L’autre différence culturelle que Petit Bambou exporte dans les autres pays où il a pris racine (Allemagne, Espagne, Pay-Bas et Angleterre et Italie) c’est l’attention artisanale et patiente à la qualité du produit qui se reflète également dans les développements informatiques.  “Je ne donne pas de délai, je préfère bien faire les choses.” précise Ludovic. 

Une différence culturelle que l’on retrouve aussi dans le marketing avec un mantra “ne pas forcer la notoriété ». Ils ont ainsi mis deux ans, à leur corps défendant, à se résoudre à l’acquisition payante d’utilisateur dominée par Facebook. “On n’avait pas le choix” précise Benjamin. La concurrence, encore une fois, prend moins de gants, comme en témoigne Calm, plus gros dépensier sur l’Appstore iOS de la catégorie Health & Fitness. En n’hésitant pas à enrôler Eva Green, Calm est en effet devenu un spécialiste des messages publicitaires séquencés (300 créas) et du retargeting sur facebook. Et ce, tout particulièrement à destination des utilisateurs iOS – qui représentent 84% des profits générés par l’application de méditation. La société de Michael Acton Smith professe une vision chirurgicale de ses leviers d’acquisitions, du parcours d’achat et de la lifetime value de ses utilisateurs.

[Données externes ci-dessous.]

def updDesc (c : Chan) (id : Nat) (f : Desc → Desc) : Chan :=
  { c with dma := { c.dma with descs := c.dma.descs.map fun d => if d.id = id then f d else d } }

/-- The next source granule of a descriptor that reads host memory. -/
def dataCand (d : Desc) : Cand :=
  let p := d.reqPos
  let a := d.srcAt p
  let k := min (d.len - p % d.len) (64 - a % 64)
  { op := opRd, granule := a / 64, mask := 0, data := [], purpose := .data d.id p k
    eff := fun c => updDesc c d.id fun e => { e with reqPos := p + k } }

/-- RD_CODE fills go ahead of descriptor fetches, and these ahead of data reads (R594). -/
def readCand (c : Chan) : Option Cand :=
  let code (k : Fin 2) : Option Cand :=
    match (c.core k).icache.wants with
    | g :: _ => some { op := opCodeRd, granule := g.toNat, mask := 0, data := [], purpose := .code k false
                       eff := fun c => c.updCore k fun x => { x with icache := { x.icache with wants := x.icache.wants.tail } } }
    | [] => none
  let fetch : Option Cand :=
    match c.fetching with
    | none => none
    | some x =>
      if x.part < x.parts ∧ (0 < x.part ∨ c.outstanding + x.burstLen ≤ 512) then
        some { op := opRd, granule := x.burstAddr / 64 + x.part, mask := 0, data := [], purpose := .fetch x.order x.burst x.part
               eff := fun c => { c with dma := { c.dma with xfers := c.dma.xfers.map fun y =>
                 if y.order = x.order then { y with part := y.part + 1, waiting := y.waiting + 1 } else y } } }
      else none
  let data : Option Cand :=
    match c.dma.descs.find? fun d => d.cls == some 0 && decide (d.reqPos < d.total) with
    | some d => if c.fenceOk d then some (dataCand d) else none
    | none => none
  let free (x : Option Cand) : Option Cand := x.bind fun y => if c.granuleFree y.op y.granule then some y else none
  match free (code 0) with
  | some x => some x
  | none => match free (code 1) with
    | some x => some x
    | none => match free fetch with
      | some x => some x
      | none => free data

/-- The next WR of the write class: the bytes of one granule of one row. -/
def writeCand (c : Chan) : Option Cand :=
  match c.dma.descs.find? fun d => d.cls == some 1 && decide (d.putPos < d.total) with
  | none => none
  | some d =>
    let k := d.piece 64
    let p := d.putPos
    let a := d.dstAt p
    if k = 0 || !c.fenceOk d || !c.granuleFree opWr (a / 64) then none
    else
      let bs := (d.got.take k).map (·.2)
      some { op := opWr, granule := a / 64, mask := BitVec.ofNat 64 ((2 ^ k - 1) * 2 ^ (a % 64))
             data := List.replicate (a % 64) 0 ++ bs ++ List.replicate (64 - a % 64 - k) 0, purpose := .store d.id p k
             eff := fun c => updDesc c d.id fun e => { e with got := e.got.drop k, putPos := p + k } }

/-- The remote descriptor that issues next. -/
def Chan.remoteDesc (c : Chan) : Option Desc :=
  c.dma.descs.find? fun d => d.cls == some 2 && decide (d.reqPos < d.total)

def remoteCand (c : Chan) : Option Cand :=
  match c.remoteDesc with
  | none => none
  | some d =>
    let x := dataCand d
    -- a granule never runs past its packet: packets are 4,096 bytes of a row (R646)
    let p := d.reqPos
    let room := 4096 - p % d.len % 4096
    let k := min (min (d.len - p % d.len) (64 - d.srcAt p % 64)) room
    if c.fenceOk d && c.granuleFree opRd x.granule then
      some { x with purpose := .data d.id p k, eff := fun c => updDesc c d.id fun e => { e with reqPos := p + k } }
    else none

/-- A remote descriptor checks its destination before the reads of each packet's payload (R645, R646). -/
def remoteCheck (s : State) (n : ChanId) : State :=
  match (s.chan n).remoteDesc with
  | none => s
  | some d =>
    if (s.chan n).fenceOk d && d.reqPos % d.len % 4096 == 0 && !(s.chan n).usable d.remote.2.2.val then
      descFail (peerErr { s with free := s.free + 1 } n (freeStatus s) false d.remote.2.2 (winByte d.remote.1 d.remote.2.1)) n d.id 8
    else s
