-- ==== Sys2Proof/Machine/Launch.lean ====
section
/-! DEFINITION. Timed launch (chapter 18): frames that become eligible, late frames, leaving by the radio or the peer
port. -/

namespace Sys2Proof.Machine

/-- A launch time in nanoseconds of its domain. -/
def Frame.time (f : Frame) : Nat := f.sec.toNat * 1000000000 + f.ns.toNat

/-- The named domain's time has passed the launch time (R616). -/
def frameLate (s : State) (f : Frame) : Bool := decide ((f.time : Int) * 2 ^ 32 < tdUnits (s.td.get f.domain))

/-- The named domain's time has reached the launch time (R617). -/
def frameDue (s : State) (f : Frame) : Bool := decide ((f.time : Int) * 2 ^ 32 ≤ tdUnits (s.td.get f.domain))

def dropFrame (s : State) (n : ChanId) (serial : Nat) : State :=
  s.updCh n fun c => { c with lch := { c.lch with frames := c.lch.frames.filter fun f => !(f.whole && f.serial == serial) } }

/-- The launch class's increment of a FRAME with CEN 1 (R557, R573). -/
def frameCairn (s : State) (n : ChanId) (f : Frame) : State :=
  if f.cen then crnInc s n f.cairn.toNat clsLaunch 1 else s

/-- A held frame becomes eligible and is judged late or not, under a value of CHANNEL.LATE (R615, R616, R619). -/
def frameElig (s : State) (n : ChanId) (f : Frame) (keep : Bool) : State :=
  if frameLate s f && !keep then
    frameCairn ((dropFrame s n f.serial).updCh n fun c =>
      { c with lch := { c.lch with dropped := satAdd c.lch.dropped 1 } }) n f
  else
    let late := frameLate s f
    s.updCh n fun c => { c with lch := { c.lch with
      frames := c.lch.frames.map fun g => if g.whole && g.serial == f.serial then { g with elig := true, late := late } else g } }

/-- The frames of a slot that commits (R615). -/
def commitFrames (s : State) (n : ChanId) (keep : Bool) : State :=
  ((s.chan n).lch.frames.filter fun f => f.whole && !f.elig).foldl (fun t f => frameElig t n f keep) s

/-! ### Leaving (R617–R620, R652, R663) -/

/-- The header beat of a frame whose data comes from an end, from template `t` (R657, R663). -/
def Tmpl.header (t : Tmpl) (beats : Nat) : List Byte :=
  [t.a.extractLsb' 0 8, t.a.extractLsb' 8 8, t.a.extractLsb' 16 8, 0] ++ natLe 2 beats ++ [0, 0, 0] ++
  [t.b.extractLsb' 0 8, t.b.extractLsb' 8 8, t.b.extractLsb' 16 8] ++ natLe 4 t.c.toNat ++ natLe 4 t.d.toNat ++
  List.replicate 12 0

/-- Bytes put over a list from a position on. -/
def overlay (l : List Byte) (at_ : Nat) (bs : List Byte) : List Byte := l.take at_ ++ bs ++ l.drop (at_ + bs.length)

/-- The radio frame as it leaves: BEATS, the late flag, TIME, SFN and SLOT written by the station (R663). -/
def radioBytes (c : Chan) (f : Frame) : List Byte :=
  let whole := if f.src = 3 then f.data
    else (c.rp.tmpls.getD f.src.toNat Tmpl.reset).header (f.data.length / 32) ++ f.data
  let flags : Byte := if f.late then whole.getD 3 0 ||| 0x80 else whole.getD 3 0
  let a := overlay (overlay whole 3 [flags]) 4 (natLe 2 (whole.length / 32 - 1))
  overlay (overlay a 6 (natLe 2 f.sfn.toNat ++ [f.slot])) 0x14 (natLe 8 f.time)

/-- The WRITE_WIN packets of a timed frame (R646, R652). -/
def framePackets (c : Chan) (f : Frame) : List OutPkt :=
  let w := f.data.getD 0 0
  let body := f.data.drop 32
  let off := leNat ((f.data.drop 4).take 4)
  (List.range (ceilDiv body.length 4096)).map fun i =>
    let pay := (body.drop (4096 * i)).take 4096
    { serial := c.peers.serial + i, entry := Fin.ofNat 8 (f.data.getD 1 0).toNat, acc := false
      body := { win := w.extractLsb' 0 4, core := Fin.ofNat 2 (w.toNat / 16), coll := false, timed := true, late := f.late
                epoch := 0, seq := 0, offset := BitVec.ofNat 32 (off + 4096 * i), tag := 0, payload := pay }
      len := pay.length, ends := none, split := false, dma := none, psend := none, wait := false, sent := false }

/-- Counts of a frame that is launched (R616, R617, R625). -/
def frameSent (s : State) (n : ChanId) (f : Frame) (slipped : Bool) : State :=
  frameCairn ((dropFrame s n f.serial).updCh n fun c => { c with lch := { c.lch with
    sent := wrapAdd c.lch.sent 1
    lateSent := if f.late then satAdd c.lch.lateSent 1 else c.lch.lateSent
    slips := if slipped && !f.late then satAdd c.lch.slips 1 else c.lch.slips } }) n f

/-- A radio frame leaves: its beats spend the credits held, and the rest wait for theirs (R90, R97, R618). -/
def launchRadio (s : State) (n : ChanId) (f : Frame) (slipped : Bool) : State :=
  let c := s.chan n
  if c.rp.ocredit = 0 ∨ c.rp.owed ≠ 0 then s
  else
    let bs := radioBytes c f
    let ty := (bs.getD 0 0).toNat
    if ty < 3 ∨ 5 < ty then
      (dropFrame s n f.serial).updCh n fun c => { c with rp := { c.rp with oType := satAdd c.rp.oType 1 } }
    else
      let beats := bs.length / 32
      let k := min beats c.rp.ocredit.toNat
      (frameSent s n f slipped).updCh n fun c => { c with rp := { c.rp with
        sent := wrapAdd c.rp.sent 1, lastOut := bs, ocredit := c.rp.ocredit - BitVec.ofNat 8 k, owed := beats - k } }

/-- A peer frame leaves when the path is free and no earlier frame is still leaving, or is refused when its partner
takes no timed traffic (R97, R618, R620, R652). -/
def launchPeer (s : State) (n : ChanId) (f : Frame) (slipped : Bool) : State :=
  let c := s.chan n
  if !c.timed ((f.data.getD 1 0).toNat % 8) then
    (dropFrame s n f.serial).updCh n fun c => { c with lch := { c.lch with refused := satAdd c.lch.refused 1 } }
  else if !c.peers.pathFree || c.peers.out.any fun p => !p.sent && p.body.timed then s
  else
    let ps := framePackets c f
    (frameSent s n f slipped).updCh n fun c => { c with peers := { c.peers with
      serial := c.peers.serial + ps.length, out := c.peers.out ++ ps } }

/-- The frame of a destination that leaves next: among those due, the earliest launch time, the first completed on
ties (R618). -/
def nextFrame (s : State) (n : ChanId) (peer : Bool) : Option Frame :=
  ((s.chan n).lch.frames.filter fun f => f.elig && f.peer == peer && (f.late || frameDue s f)).foldl
    (fun (m : Option Frame) f => match m with
      | none => some f
      | some g => if f.time < g.time ∨ (f.time = g.time ∧ f.serial < g.serial) then some f else some g) none

/-! ### The rows -/

/-- FRAME_LAUNCH: the next due frame of a destination starts (R617, R618). `slipped` says that its first beat leaves
more than 8 tc after its start tc. -/
def execFrameLaunch (n : ChanId) (peer slipped : Bool) (s : State) : Out :=
  .next (
    if !(s.chan n).live then s
    else
      match nextFrame s n peer with
      | none => s
      | some f => if peer then launchPeer s n f slipped else launchRadio s n f slipped)

/-- LCH_CLEAR: LCH_CTRL.CLEAR (R625). -/
def execLchClear (n : ChanId) (s : State) : Out :=
  .next (hostWr s (.lchClear n) (chBase n + 0x30018) fun t => t.updCh n fun c =>
    { c with lch := { c.lch with sent := 0, lateSent := 0, dropped := 0, voided := 0, refused := 0, slips := 0, provRef := 0 } })

end Sys2Proof.Machine
end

Il faut dire que le fameux « Churn » ,la défection d’abonnés, dans ce type d’app est une constante du business. D’après nos calculs, Headspace ne conserverait que 7,65% de ses abonnés sur un an et Calm, 8,34%.

La bataille du méditant mobile est donc féroce : il coûterait environ 41 dollars à acquérir (37,3 euros). Il en rapporterait 84 (76,5 Euros).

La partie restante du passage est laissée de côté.